With Permits Granted, Hundreds of E-Scooters Are Hitting Portland Streets Later This Week

The city has formally issued its first two permits to companies Skip and Bird.

Skip scooter (courtesy Skip)

The scooters are here.

Portland Bureau of Transportation has begun issuing permits for the city's four-month electronic scooter pilot program, and says Portlanders could expect to see scooters on the street as soon as this week.

An announcement from the agency this afternoon lists Skip and Bird as the first two companies to receive permits.

Dylan Rivera, a PBOT spokesperson, says roughly half a dozen scooter companies applied for the pilot program, and that there will likely be "hundreds of scooters on city streets by next week."

The city has capped the total number of scooters permitted during the four-month period at 2,500. Individual companies will be able to deploy up to 200 scooters in their first week of operation.

Martha Shaughnessy, a spokesperson for Skip, tells WW that starting next week, "Skip will launch with an initial fleet of 200 ramping up to 500 as permitted by PBOT."

Lime—which has been hiring in Portland since March and appears to be prepared with a large fleet in a warehouse space on Southeast Glisan—was surprisingly not on the city's starting roster.

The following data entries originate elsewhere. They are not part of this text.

-- ==== Sys2Proof/Laws/Packing.lean ====
section
/-!
SUPPORT. The packer in closed form: after shifting a bit sequence its registers and OBUF hold the Packed Buffer of that
sequence (spec 30_encoding.md R89, 43_pack.md R141, R142), and when it raises.
-/

namespace Sys2Proof.Machine

open Sys2Proof.Claims

theorem bitPos_eq (k : Nat) : bitPos k = k := rfl

/-- One bit of a packed byte (R89). -/
theorem packedByte_getLsbD (bits : List Bool) (k i : Nat) (hi : i < 8) :
    (packedByte bits k).getLsbD i = bits.getD (8 * k + i) false := by
  have key : ∀ (c0 c1 c2 c3 c4 c5 c6 c7 : Bool) (i : Nat), i < 8 →
      (BitVec.ofNat 8 (([c0.toNat * 2 ^ 0, c1.toNat * 2 ^ 1, c2.toNat * 2 ^ 2, c3.toNat * 2 ^ 3, c4.toNat * 2 ^ 4,
        c5.toNat * 2 ^ 5, c6.toNat * 2 ^ 6, c7.toNat * 2 ^ 7]).sum)).getLsbD i =
      [c0, c1, c2, c3, c4, c5, c6, c7].getD i false := by decide +revert
  have hk := key (bits.getD (8 * k + 0) false) (bits.getD (8 * k + 1) false) (bits.getD (8 * k + 2) false)
    (bits.getD (8 * k + 3) false) (bits.getD (8 * k + 4) false) (bits.getD (8 * k + 5) false)
    (bits.getD (8 * k + 6) false) (bits.getD (8 * k + 7) false) i hi
  have hl : packedByte bits k = BitVec.ofNat 8 (([(bits.getD (8 * k + 0) false).toNat * 2 ^ 0,
      (bits.getD (8 * k + 1) false).toNat * 2 ^ 1, (bits.getD (8 * k + 2) false).toNat * 2 ^ 2,
      (bits.getD (8 * k + 3) false).toNat * 2 ^ 3, (bits.getD (8 * k + 4) false).toNat * 2 ^ 4,
      (bits.getD (8 * k + 5) false).toNat * 2 ^ 5, (bits.getD (8 * k + 6) false).toNat * 2 ^ 6,
      (bits.getD (8 * k + 7) false).toNat * 2 ^ 7]).sum) := rfl
  rw [hl, hk]
  obtain rfl | rfl | rfl | rfl | rfl | rfl | rfl | rfl : i = 0 ∨ i = 1 ∨ i = 2 ∨ i = 3 ∨ i = 4 ∨ i = 5 ∨ i = 6 ∨ i = 7 := by
    omega
  all_goals rfl

theorem setBit_getLsbD (v : Byte) (k i : Nat) (b : Bool) (hk : k < 8) (hi : i < 8) :
    (setBit v k b).getLsbD i = if i = k then b else v.getLsbD i := by
  unfold setBit
  cases b <;> simp only [Bool.false_eq_true, if_false, if_true]
  · by_cases h : i = k
    · subst h; simp [hi]
    · have : (1#8 <<< k).getLsbD i = false := by
        simp only [BitVec.getLsbD_shiftLeft, BitVec.getLsbD_one]
        simp; omega
      rw [BitVec.getLsbD_and, BitVec.getLsbD_not, this, if_neg h]
      simp [hi]
  · by_cases h : i = k
    · subst h; simp [hi]
    · have : (1#8 <<< k).getLsbD i = false := by
        simp only [BitVec.getLsbD_shiftLeft, BitVec.getLsbD_one]
        simp; omega
      simp [this, h]

/-- What a packer holds after shifting `bits` into a buffer that held `m` (R141): BCNT, NACC, ACC with the bits of the
unfinished group and zeros above them, and the finished bytes. -/
structure PackerHolds (m : List Host.Cell) (bits : List Bool) (p : Packer) : Prop where
  bcnt : p.bcnt = bits.length
  optr : p.sink.optr = bits.length / 8
  nacc : p.nacc = bits.length % 8
  acc : p.acc = packedByte bits (bits.length / 8)
  obuf : ∀ a, Memory.read? p.sink.obuf a =
    if a < bits.length / 8 then some (packedByte bits a) else Memory.read? m a

theorem packedByte_of_agree {xs ys : List Bool} {k : Nat}
    (h : ∀ i < 8, xs.getD (8 * k + i) false = ys.getD (8 * k + i) false) : packedByte xs k = packedByte ys k := by
  apply BitVec.eq_of_getLsbD_eq
  intro i hi
  rw [packedByte_getLsbD _ _ _ hi, packedByte_getLsbD _ _ _ hi, h i hi]

theorem packedByte_append_lt (xs ys : List Bool) {k : Nat} (h : k < xs.length / 8) :
    packedByte (xs ++ ys) k = packedByte xs k :=
  packedByte_of_agree (fun i hi => by
    rw [List.getD_eq_getElem?_getD, List.getD_eq_getElem?_getD, List.getElem?_append_left (by omega)])

/-- A byte wholly beyond the sequence is 0. -/
theorem packedByte_beyond (xs : List Bool) {k : Nat} (h : xs.length ≤ 8 * k) : packedByte xs k = 0 := by
  apply BitVec.eq_of_getLsbD_eq
  intro i hi
  rw [packedByte_getLsbD _ _ _ hi, List.getD_eq_default _ _ (by omega)]
  simp

theorem setBit_packedByte (bits : List Bool) (b : Bool) :
    setBit (packedByte bits (bits.length / 8)) (bits.length % 8) b = packedByte (bits ++ [b]) (bits.length / 8) := by
  apply BitVec.eq_of_getLsbD_eq
  intro i hi
  rw [setBit_getLsbD _ _ _ _ (Nat.mod_lt _ (by decide)) hi, packedByte_getLsbD _ _ _ hi, packedByte_getLsbD _ _ _ hi]
  simp only [List.getD_eq_getElem?_getD]
  split
  · rename_i h
    have : 8 * (bits.length / 8) + i = bits.length := by omega
    rw [this]
    simp
  · rename_i h
    by_cases hl : 8 * (bits.length / 8) + i < bits.length
    · rw [List.getElem?_append_left hl]
    · rw [List.getElem?_eq_none (by omega), List.getElem?_eq_none (by simp; omega)]

theorem packerHolds_start (m : List Host.Cell) :
    PackerHolds m [] { sink := { obuf := m, optr := 0 }, acc := 0, nacc := 0, bcnt := 0 } where
  bcnt := rfl
  optr := rfl
  nacc := rfl
  acc := (packedByte_beyond [] (by simp)).symm
  obuf := fun a => by simp

/-- ACC emitted (R140), or no room for it (R191). -/
theorem flushAcc_eq (cap : Nat) (p : Packer) :
    flushAcc cap p =
      if cap ≤ p.sink.optr then .raised .outOverflow (BitVec.ofNat 32 p.sink.optr) p
      else .ok { sink := { obuf := Memory.write p.sink.obuf p.sink.optr p.acc, optr := p.sink.optr + 1 }, acc := 0,
                 nacc := 0, bcnt := p.bcnt } := by
  unfold flushAcc emit
  by_cases h : cap ≤ p.sink.optr
  · simp only [if_pos h]
  · simp only [if_neg h]

/-- One shifted bit (R141): it is added, unless it completes a byte for which there is no room (R191). -/
theorem shiftBit_spec {m : List Host.Cell} {bits : List Bool} {p : Packer} (h : PackerHolds m bits p) (cap : Nat)
    (b : Bool) :
    if bits.length % 8 = 7 ∧ cap ≤ bits.length / 8 then
      ∃ q, shiftBit cap p b = .raised .outOverflow (BitVec.ofNat 32 (bits.length / 8)) q ∧ q.sink = p.sink
    else ∃ q, shiftBit cap p b = .ok q ∧ PackerHolds m (bits ++ [b]) q := by
  have hshift : shiftBit cap p b =
      if bits.length % 8 + 1 = 8 then
        flushAcc cap { sink := p.sink, acc := packedByte (bits ++ [b]) (bits.length / 8), nacc := bits.length % 8 + 1,
                       bcnt := bits.length + 1 }
      else .ok { sink := p.sink, acc := packedByte (bits ++ [b]) (bits.length / 8), nacc := bits.length % 8 + 1,
                 bcnt := bits.length + 1 } := by
    rw [← setBit_packedByte, ← h.acc, ← h.nacc, ← h.bcnt]
    rfl
  rw [hshift]
  by_cases h7 : bits.length % 8 = 7
  · rw [if_pos (show bits.length % 8 + 1 = 8 by omega), flushAcc_eq]
    simp only [h.optr]
    by_cases hc : cap ≤ bits.length / 8
    · rw [if_pos ⟨h7, hc⟩, if_pos hc]
      exact ⟨_, rfl, rfl⟩
    · rw [if_neg (fun hx => hc hx.2), if_neg hc]
      have hd : (bits.length + 1) / 8 = bits.length / 8 + 1 := by omega
      refine ⟨_, rfl, ?_, ?_, ?_, ?_, ?_⟩
      · simp
      · simp [hd]
      · simp; omega
      · simp only [List.length_append, List.length_singleton, hd]
        rw [packedByte_beyond _ (by simp; omega)]
      · intro a
        simp only [Memory.read?_write, h.obuf, List.length_append, List.length_singleton, hd]
        by_cases ha : a = bits.length / 8
        · subst ha; simp
        · by_cases hl : a < bits.length / 8
          · rw [if_neg ha, if_pos hl, if_pos (by omega), packedByte_append_lt _ _ hl]
          · rw [if_neg ha, if_neg hl, if_neg (by omega)]
  · rw [if_neg (show ¬ bits.length % 8 + 1 = 8 by omega), if_neg (fun hx => h7 hx.1)]
    have hd : (bits.length + 1) / 8 = bits.length / 8 := by omega
    refine ⟨_, rfl, ?_, ?_, ?_, ?_, ?_⟩
    · simp
    · simp [h.optr, hd]
    · simp; omega
    · simp [hd]
    · intro a
      simp only [h.obuf, List.length_append, List.length_singleton, hd]
      split
      · rename_i hl
        rw [packedByte_append_lt _ _ hl]
      · rfl

/-- A code shifted (R140): it is added when its finished bytes fit; else the first byte that does not fit raises
OUT_OVERFLOW(cap). -/
theorem shiftBits_spec {m : List Host.Cell} {bits : List Bool} {p : Packer} (h : PackerHolds m bits p) {cap : Nat}
    (hc : bits.length / 8 ≤ cap) (more : List Bool) :
    if (bits ++ more).length / 8 ≤ cap then
      ∃ q, runFold (shiftBit cap) p more = .ok q ∧ PackerHolds m (bits ++ more) q
    else ∃ q, runFold (shiftBit cap) p more = .raised .outOverflow (BitVec.ofNat 32 cap) q ∧
      q.sink.optr = cap ∧ ∀ a, cap ≤ a → Memory.read? q.sink.obuf a = Memory.read? m a := by
  induction more generalizing bits p with
  | nil => simp only [List.append_nil, if_pos hc]; exact ⟨p, rfl, h⟩
  | cons b rest ih =>
    have hs := shiftBit_spec h cap b
    rw [runFold_cons]
    by_cases hb : bits.length % 8 = 7 ∧ cap ≤ bits.length / 8
    · rw [if_pos hb] at hs
      obtain ⟨q, hq, hqs⟩ := hs
      have heq : bits.length / 8 = cap := by omega
      rw [if_neg (by simp; omega), hq, runThen_raised]
      refine ⟨q, by rw [heq], by rw [hqs, h.optr, heq], fun a ha => ?_⟩
      rw [hqs, h.obuf, if_neg (by omega)]
    · rw [if_neg hb] at hs
      obtain ⟨q, hq, hqh⟩ := hs
      have hle : (bits ++ [b]).length / 8 ≤ cap := by simp; omega
      have := ih hqh hle
      rw [hq, runThen_ok]
      simpa only [List.append_assoc, List.singleton_append] using this

/-- The bytes of the input packed, one after another, when each has a code (R140). -/
theorem packBytes_spec (code : List (Nat × Code)) {cap : Nat} {m : List Host.Cell} (bytes : List Byte)
    (hv : ∀ b ∈ bytes, (codeAt code b.toNat).valid = true) (n : Nat) {bits : List Bool} {p : Packer}
    (h : PackerHolds m bits p) (hc : bits.length / 8 ≤ cap) :
    if (bits ++ bitSequence code bytes).length / 8 ≤ cap then
      ∃ q, runFold (packByte code cap) p (bytes.zipIdx n) = .ok q ∧ PackerHolds m (bits ++ bitSequence code bytes) q
    else ∃ q, runFold (packByte code cap) p (bytes.zipIdx n) = .raised .outOverflow (BitVec.ofNat 32 cap) q ∧
      q.sink.optr = cap ∧ ∀ a, cap ≤ a → Memory.read? q.sink.obuf a = Memory.read? m a := by
  induction bytes generalizing n bits p with
  | nil =>
    simp only [bitSequence, List.flatMap_nil, List.append_nil, if_pos hc]
    exact ⟨p, rfl, h⟩
  | cons b rest ih =>
    have hb : (codeAt code b.toNat).valid = true := hv b (by simp)
    have hseq : bitSequence code (b :: rest) = (codeAt code b.toNat).sequence ++ bitSequence code rest := rfl
    have hstep : packByte code cap p (b, n) = runFold (shiftBit cap) p (codeAt code b.toNat).sequence := by
      simp [packByte, hb]
    rw [List.zipIdx_cons, runFold_cons, hstep, hseq, ← List.append_assoc]
    have hs := shiftBits_spec h hc (codeAt code b.toNat).sequence
    by_cases hl : (bits ++ (codeAt code b.toNat).sequence).length / 8 ≤ cap
    · rw [if_pos hl] at hs
      obtain ⟨q, hq, hqh⟩ := hs
      rw [hq, runThen_ok]
      exact ih (fun c hc' => hv c (by simp [hc'])) (n + 1) hqh hl
    · rw [if_neg hl] at hs
      obtain ⟨q, hq, hqs⟩ := hs
      rw [hq, runThen_raised, if_neg]
      · exact ⟨q, rfl, hqs⟩
      · intro hx
        apply hl
        rw [List.length_append] at hx
        omega

/-- The last group (R142): the packed buffer is complete, or there is no room for its last byte (R191). -/
theorem flushLast_spec {m : List Host.Cell} {bits : List Bool} {p : Packer} (h : PackerHolds m bits p) {cap : Nat}
    (hc : bits.length / 8 ≤ cap) :
    if bytesFor bits.length ≤ cap then
      ∃ q, flushLast cap p = .ok q ∧ q.bcnt = bits.length ∧ q.sink.optr = bytesFor bits.length ∧
        ∀ a, Memory.read? q.sink.obuf a =
          if a < bytesFor bits.length then some (packedByte bits a) else Memory.read? m a
    else ∃ q, flushLast cap p = .raised .outOverflow (BitVec.ofNat 32 cap) q ∧
      q.sink.optr = cap ∧ ∀ a, cap ≤ a → Memory.read? q.sink.obuf a = Memory.read? m a := by
  unfold flushLast bytesFor
  rw [h.nacc]
  by_cases h0 : 0 < bits.length % 8
  · have hd : (bits.length + 7) / 8 = bits.length / 8 + 1 := by omega
    rw [if_pos h0, hd]
    rw [flushAcc_eq]
    simp only [h.optr]
    by_cases hf : bits.length / 8 + 1 ≤ cap
    · rw [if_pos hf, if_neg (show ¬ cap ≤ bits.length / 8 by omega)]
      refine ⟨_, rfl, h.bcnt, rfl, fun a => ?_⟩
      simp only [Memory.read?_write, h.obuf, h.acc]
      by_cases ha : a = bits.length / 8
      · subst ha; simp
      · by_cases hl : a < bits.length / 8
        · rw [if_neg ha, if_pos hl, if_pos (by omega)]
        · rw [if_neg ha, if_neg hl, if_neg (by omega)]
    · have heq : bits.length / 8 = cap := by omega
      rw [if_neg hf, if_pos (by omega), heq]
      refine ⟨p, rfl, by rw [h.optr, heq], fun a ha => ?_⟩
      rw [h.obuf, if_neg (by omega)]
  · have hd : (bits.length + 7) / 8 = bits.length / 8 := by omega
    rw [if_neg h0, hd, if_pos hc]
    exact ⟨p, rfl, h.bcnt, h.optr, h.obuf⟩

/-- The whole packing run when every input byte has a code (R140, R143, R191). -/
theorem packRun_spec (s : State) (hv : AllCoded s) :
    let bits := bitSequence s.code (inputBytes s)
    if bytesFor bits.length ≤ s.obufCap.toNat then
      ∃ q, packRun s = .ok q ∧ q.bcnt = bits.length ∧ q.sink.optr = bytesFor bits.length ∧
        ∀ a, Memory.read? q.sink.obuf a =
          if a < bytesFor bits.length then some (packedByte bits a) else Memory.read? s.obuf a
    else ∃ q, packRun s = .raised .outOverflow (BitVec.ofNat 32 s.obufCap.toNat) q ∧
      q.sink.optr = s.obufCap.toNat ∧
      ∀ a, s.obufCap.toNat ≤ a → Memory.read? q.sink.obuf a = Memory.read? s.obuf a := by
  intro bits
  have hb := packBytes_spec s.code (cap := s.obufCap.toNat) (inputBytes s) hv 0 (packerHolds_start s.obuf) (Nat.zero_le _)
  rw [List.nil_append] at hb
  unfold packRun
  by_cases hl : bits.length / 8 ≤ s.obufCap.toNat
  · rw [if_pos hl] at hb
    obtain ⟨q, hq, hqh⟩ := hb
    rw [hq, runThen_ok]
    exact flushLast_spec hqh hl
  · rw [if_neg hl] at hb
    obtain ⟨q, hq, hqs⟩ := hb
    rw [hq, runThen_raised, if_neg (by unfold bytesFor; omega)]
    exact ⟨q, rfl, hqs⟩

/-- The packing run overflows in the codes of the first `i` bytes, whatever comes after them (R191, R199 item 7). -/
theorem packRun_overflow (s : State) (i : Nat)
    (hv : ∀ b ∈ (inputBytes s).take i, (codeAt s.code b.toNat).valid = true)
    (hl : s.obufCap.toNat < (bitSequence s.code ((inputBytes s).take i)).length / 8) :
    ∃ q, packRun s = .raised .outOverflow (BitVec.ofNat 32 s.obufCap.toNat) q ∧ q.sink.optr = s.obufCap.toNat := by
  have hb := packBytes_spec s.code (cap := s.obufCap.toNat) ((inputBytes s).take i) hv 0 (packerHolds_start s.obuf)
    (Nat.zero_le _)
  rw [List.nil_append, if_neg (by omega)] at hb
  obtain ⟨q, hq, ho, -⟩ := hb
  refine ⟨q, ?_, ho⟩
  unfold packRun
  rw [← List.take_append_drop i (inputBytes s), List.zipIdx_append, runFold_append, hq]
  rfl

/-- COMPRESS past the gate is its first three stages, then PACK (R173). -/
theorem compressBody_eq (s : State) : compressBody s = runThen (beforePackStage s) packBody := by
  simp only [compressBody, beforePackStage, runThen_assoc]

end Sys2Proof.Machine
end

Related: E-Scooters Debut in Portland? City Hall Says It's Just a Tech Glitch

Scooter companies will be allowed to operate in Portland until November 20, at which time PBOT will conduct a study "to determine whether scooters are compatible with the safe, efficient and equitable operation of Portland's transportation system."

Reviews of e-scooters in California have been mixed, to put it generously.

"This is a rapidly changing industry, and we wanted to be flexible and nimble in setting up this pilot," interim transportation director Chris Warner said in a statement. "Portlanders will now have a chance to try this new way of getting around, and we'll have the opportunity to see if scooters work in Portland and help us meet our safety, mobility, equity and climate action goals."

PBOT is still in the process of issuing permits to companies that qualify. Until then, it says riders must abide by a few rules—such as wearing helmets, not riding on sidewalks, not parking scooters in the middle of sidewalks, and not using scooters in city parks.